This can be very helpful when validating a dataset that has many rows.

Hovering the mouse over a cell will display a tooltip showing the entire text content of the cell. This is useful when a cell contains data longer than the width of a column.
Multiple Dataset Support

The OPEN menu or script command allows opening several datasets at once, each displayed in its own tab. You can also open a file by dragging and dropping it on the DEX window. You can start DEX by dropping a file on the DEX icon on the desktop.

  • Right-clicking on a document's tab displays a menu of commands specific to that document.
  • Clicking on the main menu displays items that apply to the entire program.
Tab Page Menu Commands

You can right-click on the tab for any open dataset. This will give you a popup menu of actions you can take for that dataset.

GO to row and column

Enter a row and column number and the display will scroll to position that cell as the upper-left displayed data cell.

PROPERTIES

This will display an information dialog with the particulars about the dataset, such as its file name and the number of rows and columns, if a CSV file has a header as its first row, and if a tensor is stored in COVARIATE or OBSERVATION major order.

SHOW INDEX

If the data store as row labels, this will toggle the left row between displaying labels and row numbers.

DOCCLOSE

This will close the specific tab page and its associated dataset.

DEX currently does not support different widths for each column, or automatically adjusting column widths to fit maximum data within a column.
Amazon Web Services S3 Access

The OPENAWS menu or script command displays a dialog allowing choice of AWS account/buckets and objects within the selected bucket. If no accounts exist, the lists will be empty. Selecting an account object will display the objects stored in that AWS bucket. Clicking on an object will close the dialog and attempt to load the specified object as a CSV/Tab-delimited file. An alert will be displayed if the object is not one of these valid formats.
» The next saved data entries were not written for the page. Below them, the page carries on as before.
/-- R211 to R213: LOP3, AND, OR, XOR, NOT, POPC, CLZ and BREV, bit by bit; BFX and BFI on the field that the control register names. -/
def Obligations.BitwiseAndBitFieldWordsActOnTheirBits : Prop :=
  (∀ (s : State) (h : Hdr) (d a b c : Reg),
     (∀ tt, Say.RunsReg (.lop3 h d a b c tt) s h d 1 (fun p e v => ∀ i < 32, v.testBit i =
       tt.getLsbD (((srcVal s a 1 p e).testBit i).toNat + 2 * ((srcVal s b 1 p e).testBit i).toNat + 4 * ((srcVal s c 1 p e).testBit i).toNat))) ∧
     ∀ ty, widthOnly ty = true →
       let n := tyBits ty
       let x := fun p e => BitVec.ofNat n (srcVal s a (tyRegs ty) p e)
       let y := fun p e => BitVec.ofNat n (srcVal s b (tyRegs ty) p e)
       Say.RunsVal (.and h d a b ty) s h d (tyRegs ty) (fun p e => (x p e &&& y p e).toNat) ∧
       Say.RunsVal (.or h d a b ty) s h d (tyRegs ty) (fun p e => (x p e ||| y p e).toNat) ∧
       Say.RunsVal (.xor h d a b ty) s h d (tyRegs ty) (fun p e => (x p e ^^^ y p e).toNat) ∧
       Say.RunsVal (.not h d a ty) s h d (tyRegs ty) (fun p e => (~~~(x p e)).toNat) ∧
       Say.RunsReg (.popc h d a ty) s h d 1 (fun p e v => v = ((List.range n).countP (fun i => (x p e).getLsbD i))) ∧
       Say.RunsReg (.clz h d a ty) s h d 1 (fun p e v => v ≤ n ∧ (∀ i, n ≤ i + v → (x p e).getLsbD i = false) ∧
         (v < n → (x p e).getLsbD (n - 1 - v) = true)) ∧
       Say.RunsReg (.brev h d a ty) s h d (tyRegs ty) (fun p e v => v < 2 ^ n ∧ ∀ i < n, v.testBit i = (x p e).getLsbD (n - 1 - i))) ∧
  ∀ (s : State) (h : Hdr) (d a b c : Reg) (ty : ITy),
    let n := tyBits ty
    let pos := fun ctl => min (ctl % 256) n
    let len := fun ctl => min (ctl / 256 % 256) (n - pos ctl)
    let x := fun p e => BitVec.ofNat n (srcVal s a (tyRegs ty) p e)
    let y := fun p e => BitVec.ofNat n (srcVal s b (tyRegs ty) p e)
    (narrow ty = false → Say.RunsReg (.bfx h d a b ty) s h d (tyRegs ty) (fun p e v =>
      let ctl := srcVal s b 1 p e
      v < 2 ^ n ∧ ∀ i < n, v.testBit i =
        if i < len ctl then (x p e).getLsbD (pos ctl + i)
        else signedTy ty && decide (0 < len ctl) && (x p e).getLsbD (pos ctl + len ctl - 1))) ∧
    (widthOnly ty = true → Say.RunsReg (.bfi h d a b c ty) s h d (tyRegs ty) (fun p e v =>
      let ctl := srcVal s c 1 p e
      v < 2 ^ n ∧ ∀ i < n, v.testBit i =
        if pos ctl ≤ i ∧ i < pos ctl + len ctl then (y p e).getLsbD (i - pos ctl) else (x p e).getLsbD i))

/-- R214 and R216: ICMP and PLOP write one predicate; a write to p7 is discarded (R196). -/
def Obligations.ComparisonsWriteOnePredicate : Prop :=
  ∀ (s : State) (h : Hdr) (p : Fin 8),
    (∀ (a b : Reg) (ty : ITy),
      let x := fun q e => Say.rd ty (srcVal s a (tyRegs ty) q e)
      let y := fun q e => Say.rd ty (srcVal s b (tyRegs ty) q e)
      let bits := fun q e => BitVec.ofNat (tyBits ty) (srcVal s a (tyRegs ty) q e) &&& BitVec.ofNat (tyBits ty) (srcVal s b (tyRegs ty) q e)
      Say.RunsPred (.icmp h p a b ty .eq) s h p.val (fun q e r => r = decide (x q e = y q e)) ∧
      Say.RunsPred (.icmp h p a b ty .ne) s h p.val (fun q e r => r = decide (x q e ≠ y q e)) ∧
      Say.RunsPred (.icmp h p a b ty .lt) s h p.val (fun q e r => r = decide (x q e < y q e)) ∧
      Say.RunsPred (.icmp h p a b ty .le) s h p.val (fun q e r => r = decide (x q e ≤ y q e)) ∧
      Say.RunsPred (.icmp h p a b ty .gt) s h p.val (fun q e r => r = decide (y q e < x q e)) ∧
      Say.RunsPred (.icmp h p a b ty .ge) s h p.val (fun q e r => r = decide (y q e ≤ x q e)) ∧
      Say.RunsPred (.icmp h p a b ty .any) s h p.val (fun q e r => r = decide (bits q e ≠ 0)) ∧
      Say.RunsPred (.icmp h p a b ty .none) s h p.val (fun q e r => r = decide (bits q e = 0))) ∧
    ∀ (pa pb pc : Fin 8) (tt : BitVec 8), Say.RunsPred (.plop h p pa pb pc tt) s h p.val (fun q e r =>
      r = tt.getLsbD ((predVal s pa q e).toNat + 2 * (predVal s pb q e).toNat + 4 * (predVal s pc q e).toNat))

/-- R215, R217, R218: SEL, MOV and both forms of MOVI. -/
def Obligations.MovesCopyTheirValue : Prop :=
  ∀ (s : State) (h : Hdr) (d a b : Reg),
    (∀ ty, widthOnly ty = true → ∀ (p : Fin 8) (neg : Bool), Say.RunsVal (.sel h d a b p neg ty) s h d (tyRegs ty) (fun q e =>
      (BitVec.ofNat (tyBits ty) (if (predVal s p q e ^^ neg) then srcVal s a (tyRegs ty) q e else srcVal s b (tyRegs ty) q e)).toNat)) ∧
    (∀ ty, widthOnly ty = true → Say.RunsVal (.mov h d a ty) s h d (tyRegs ty) (fun q e =>
      (BitVec.ofNat (tyBits ty) (srcVal s a (tyRegs ty) q e)).toNat)) ∧
    (∀ imm, Say.RunsVal (.movi h d imm) s h d 1 (fun _ _ => imm.toNat)) ∧
    (∀ imm, Say.RunsVal (.moviN64 h d false imm) s h d 2 (fun _ _ => (imm.signExtend 64).toNat)) ∧
    (∀ imm, Say.RunsVal (.moviN64 h d true imm) s h d 2 (fun _ _ => (imm ++ (0 : Word)).toNat))

/-- R219 to R221: IDOT4's exact sum, VTOS from the chosen lane, SYSRD of any selector. -/
def Obligations.DotProductUniformAndSpecialReads : Prop :=
  ∀ (s : State) (h : Hdr) (d a b c : Reg),
    (∀ signed mix sat, Say.RunsVal (.idot4 h d a b c signed mix sat) s h d 1 (fun p e =>
      let byte := fun (sgn : Bool) (v i : Nat) =>
        let x := (BitVec.ofNat 32 v).extractLsb' (8 * i) 8
        if sgn then x.toInt else (x.toNat : Int)
      Say.wr .i32 (Say.fit .i32 sat ((BitVec.ofNat 32 (srcVal s c 1 p e)).toInt +
        ((List.range 4).map (fun i => byte signed (srcVal s a 1 p e) i * byte (signed ^^ mix) (srcVal s b 1 p e) i)).sum)))) ∧
    (∀ (n : Fin 48) (ty : ITy) (mode : VtosMode), widthOnly ty = true → d = .s n →
      let w := tyRegs ty
      let lanes := takingLanes s s.curWarp h
      let own := fun (q : Nat × LaneEnt) => srcVal s a w q.1 q.2
      (mode = .uni → ∀ q ∈ lanes, ∀ r ∈ lanes, own q = own r) →
      ∃ t, exec (.vtos h d a ty mode) s = .next t ∧ Say.Kept Say.seated s t ∧ t.rg.p = s.rg.p ∧ t.rg.v = s.rg.v ∧
        (∀ q ∈ lanes, (mode = .first → ∀ r ∈ lanes, r.1 ≠ q.1 → laneRank q.2 < laneRank r.2) →
          (mode = .last → ∀ r ∈ lanes, r.1 ≠ q.1 → laneRank r.2 < laneRank q.2) →
          ∀ i < w, NMap.get 0 t.rg.s (sKey s.curWarp.gi (n.val + i)) = wordOf (own q) i) ∧
        ∀ k, (lanes ≠ [] → ∀ i < w, k ≠ sKey s.curWarp.gi (n.val + i)) → NMap.get 0 t.rg.s k = NMap.get 0 s.rg.s k) ∧
    ∀ sel : Fin 31, Say.RunsVal (.sysrd h d sel) s h d 1 (fun p e => sysVal s s.curWarp sel.val p e)

/-! ### Float, conversion and block words (chapters 11 and 12) -/

/-- R227 and R229: sums and products are exact, in the rationals; their special values. -/
def Obligations.FloatSumsAndProductsAreExact : Prop :=
  (∀ rm n m e n' m' e', ∃ k x y, addF rm (.fin n m e) (.fin n' m' e') = .fin k x y ∧
    Say.ratOf k x y = Say.ratOf n m e + Say.ratOf n' m' e' ∧
    (x = 0 → m ≠ 0 ∨ m' ≠ 0 ∨ n ≠ n' → k = (rm == .rd)) ∧ (m = 0 → m' = 0 → n = n' → k = n)) ∧
  (∀ n m e n' m' e', ∃ x y, mulF (.fin n m e) (.fin n' m' e') = .fin (n ^^ n') x y ∧
    Say.ratOf (n ^^ n') x y = Say.ratOf n m e * Say.ratOf n' m' e') ∧
  (∀ rm v, addF rm .nan v = .nan ∧ addF rm v .nan = .nan ∧ mulF .nan v = .nan ∧ mulF v .nan = .nan) ∧
  (∀ rm n, addF rm (.inf n) (.inf (!n)) = .nan ∧ addF rm (.inf n) (.inf n) = .inf n ∧
    ∀ k m e, addF rm (.inf n) (.fin k m e) = .inf n ∧ addF rm (.fin k m e) (.inf n) = .inf n ∧
      (m = 0 → mulF (.inf n) (.fin k m e) = .nan) ∧ (m ≠ 0 → mulF (.inf n) (.fin k m e) = .inf (n ^^ k)))

/-- R19: the directed roundings and round to nearest of a value inside the format's range: no value of the format lies between it
and its image, which is on the side the mode names, or nearest. -/
def Obligations.RoundingTakesTheNeighbourItsModeNames : Prop :=
  ∀ (ty : FTy) (n : Bool) (m : Nat) (e : Int), m ≠ 0 →
    let f := fmtOf ty
    let v := Say.ratOf n m e
    let isVal := fun (bits : Nat) (x : ℚ) => bits < 2 ^ (f.ebits + f.mbits + 1) ∧ ∃ k a b, decodeF f bits = .fin k a b ∧ x = Say.ratOf k a b
    (∃ bits x, isVal bits x ∧ |v| ≤ |x|) →
    ∀ u, (∃ r, isVal (roundF f .rd u (.fin n m e)) r ∧ r ≤ v ∧ ∀ bits x, isVal bits x → x ≤ v → x ≤ r) ∧
      (∃ r, isVal (roundF f .ru u (.fin n m e)) r ∧ v ≤ r ∧ ∀ bits x, isVal bits x → v ≤ x → r ≤ x) ∧
      (∃ r, isVal (roundF f .rz u (.fin n m e)) r ∧ |r| ≤ |v| ∧ 0 ≤ r * v ∧ ∀ bits x, isVal bits x → |x| ≤ |v| → |x| ≤ |r|) ∧
      (∃ r, isVal (roundF f .rn u (.fin n m e)) r ∧ ∀ bits x, isVal bits x → |v - r| ≤ |v - x|)

/-- R226, R229, R233 and R235: FADD, FSUB, FMUL, FFMA and FSCALE round their exact value once and move the generator under RM .rs alone.
The special functions run, and leave what is not their destination. -/
def Obligations.ScalarFloatWordsRoundOnce : Prop :=
  ∀ (s : State) (h : Hdr) (d a b c : Reg) (ty : FTy) (rm : Rm) (ma mb : SMod) (nc sat ftz : Bool),
    let f := fmtOf ty
    let x := fun p e => readF f ftz ma (srcVal s a 1 p e)
    let y := fun p e => readF f ftz mb (srcVal s b 1 p e)
    let z := fun p e => readF f ftz .none (srcVal s c 1 p e)
    Say.RunsRound (.fadd h d a b ty rm ma mb sat ftz) s h d 1 rm (fun p e => finishF f rm sat ftz (addF rm (x p e) (y p e))) ∧
    Say.RunsRound (.fsub h d a b ty rm ma mb sat ftz) s h d 1 rm (fun p e => finishF f rm sat ftz (addF rm (x p e) (negF (y p e)))) ∧
    Say.RunsRound (.fmul h d a b ty rm ma mb sat ftz) s h d 1 rm (fun p e => finishF f rm sat ftz (mulF (x p e) (y p e))) ∧
    Say.RunsRound (.ffma h d a b c ty rm ma mb nc sat ftz) s h d 1 rm (fun p e =>
      finishF f rm sat ftz (addF rm (mulF (x p e) (y p e)) (if nc then negF (z p e) else z p e))) ∧
    Say.RunsRound (.fscale h d a b ty rm ma ftz) s h d 1 rm (fun p e =>
      finishF f rm false ftz (scaleF (x p e) (BitVec.ofNat 32 (srcVal s b 1 p e)).toInt)) ∧
    ∀ i, i = .frcp h d a ma ftz ∨ i = .frsq h d a ma ftz ∨ i = .fsqrt h d a rm ma ftz ∨ i = .fexp2 h d a ma ftz ∨ i = .flog2 h d a ma ftz ∨
      i = .fsin h d a ma ftz ∨ i = .fcos h d a ma ftz ∨ i = .ftanh h d a ma ftz ∨ i = .fsigm h d a ma ftz →
      ∃ t, exec i s = .next t ∧ Say.Kept Say.seated s t ∧ t.rg.p = s.rg.p

/-- R230, R231, R232 and R234: FMIN, FMAX and FMAXA by order and NaN rule, FCMP's ordered and unordered conditions, FCLASS's one bit,
FRINT. -/
def Obligations.FloatComparisonsAndClasses : Prop :=
  ∀ (s : State) (h : Hdr) (d a b : Reg) (ty : FTy) (ma mb : SMod) (ftz : Bool),
    let f := fmtOf ty
    let x := fun p e => readBits f ftz ma (srcVal s a 1 p e)
    let y := fun p e => readBits f ftz mb (srcVal s b 1 p e)
    let nan := fun v => decodeF f v = .nan
    let pick := fun (before : FVal → FVal → Bool) (u w v : Nat) =>
      (nan u → nan w → v = f.nanBits) ∧ (nan u → ¬nan w → v = w) ∧ (¬nan u → nan w → v = u) ∧
      (before (decodeF f u) (decodeF f w) = true → v = u) ∧ (before (decodeF f w) (decodeF f u) = true → v = w)
    Say.RunsReg (.fmin h d a b ty ma mb ftz) s h d 1 (fun p e v => pick ltF (x p e) (y p e) v ∧
      (eqF (decodeF f (x p e)) (decodeF f (y p e)) = true → v = if negOf f (y p e) then y p e else x p e)) ∧
    Say.RunsReg (.fmax h d a b ty ma mb ftz) s h d 1 (fun p e v => pick (fun u w => ltF w u) (x p e) (y p e) v ∧
      (eqF (decodeF f (x p e)) (decodeF f (y p e)) = true → v = if negOf f (x p e) then y p e else x p e)) ∧
    Say.RunsReg (.fmaxa h d a b ty ftz) s h d 1 (fun p e v =>
      pick (fun u w => ltF w u) (readBits f ftz .abs (srcVal s a 1 p e)) (readBits f ftz .abs (srcVal s b 1 p e)) v ∧ negOf f v = false) ∧
    (∀ (pr : Fin 8) (cond : FCond), Say.RunsPred (.fcmp h pr a b ty ma mb ftz cond) s h pr.val (fun p e r =>
      let u := decodeF f (x p e)
      let w := decodeF f (y p e)
      let unordered := nan (x p e) ∨ nan (y p e)
      match cond with
      | .eq => r = true ↔ ¬unordered ∧ eqF u w = true
      | .ne => r = true ↔ ¬unordered ∧ eqF u w = false
      | .lt => r = true ↔ ¬unordered ∧ ltF u w = true
      | .le => r = true ↔ ¬unordered ∧ ltF w u = false
      | .gt => r = true ↔ ¬unordered ∧ ltF w u = true
      | .ge => r = true ↔ ¬unordered ∧ ltF u w = false
      | .num => r = true ↔ ¬unordered
      | .nan => r = true ↔ unordered
      | .equ => r = true ↔ unordered ∨ eqF u w = true
      | .neu => r = true ↔ unordered ∨ eqF u w = false
      | .ltu => r = true ↔ unordered ∨ ltF u w = true
      | .leu => r = true ↔ unordered ∨ ltF w u = false
      | .gtu => r = true ↔ unordered ∨ ltF w u = true
      | .geu => r = true ↔ unordered ∨ ltF u w = false)) ∧
    Say.RunsReg (.fclass h d a ty ftz) s h d 1 (fun p e v =>
      let w := readBits f ftz .none (srcVal s a 1 p e)
      match decodeF f w with
      | .nan => v = 2 ^ 8
      | .inf n => v = if n then 1 else 2 ^ 7
      | .fin n m _ => v = if m = 0 then (if n then 2 ^ 3 else 2 ^ 4) else if m < 2 ^ f.mbits then (if n then 2 ^ 2 else 2 ^ 5)
          else (if n then 2 else 2 ^ 6)) ∧
    ∀ rm, Say.RunsVal (.frint h d a ty rm ma ftz) s h d 1 (fun p e =>
      flushBits f ftz (roundF f .rz 0 (integralF rm (readF f ftz ma (srcVal s a 1 p e)))))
Setting up AWS account objects on your system

Access objects are stored in the /User/your_user_name/.aws/ directory on Windows, and the ~/.aws/ directory on Linux. Each bucket to be accessed needs an account object, which is a plain text file with these four lines minimum:

ACCESS_KEY_ID=your_AIM_user_id_key
SECRET_ACCESS_KEY_ID=your_AIM_user_secret_key
BUCKET=the_bucket_name
REGION=us-west-2 etc.

The name of this file will be the name displayed for that account in the OPENAWS dialog.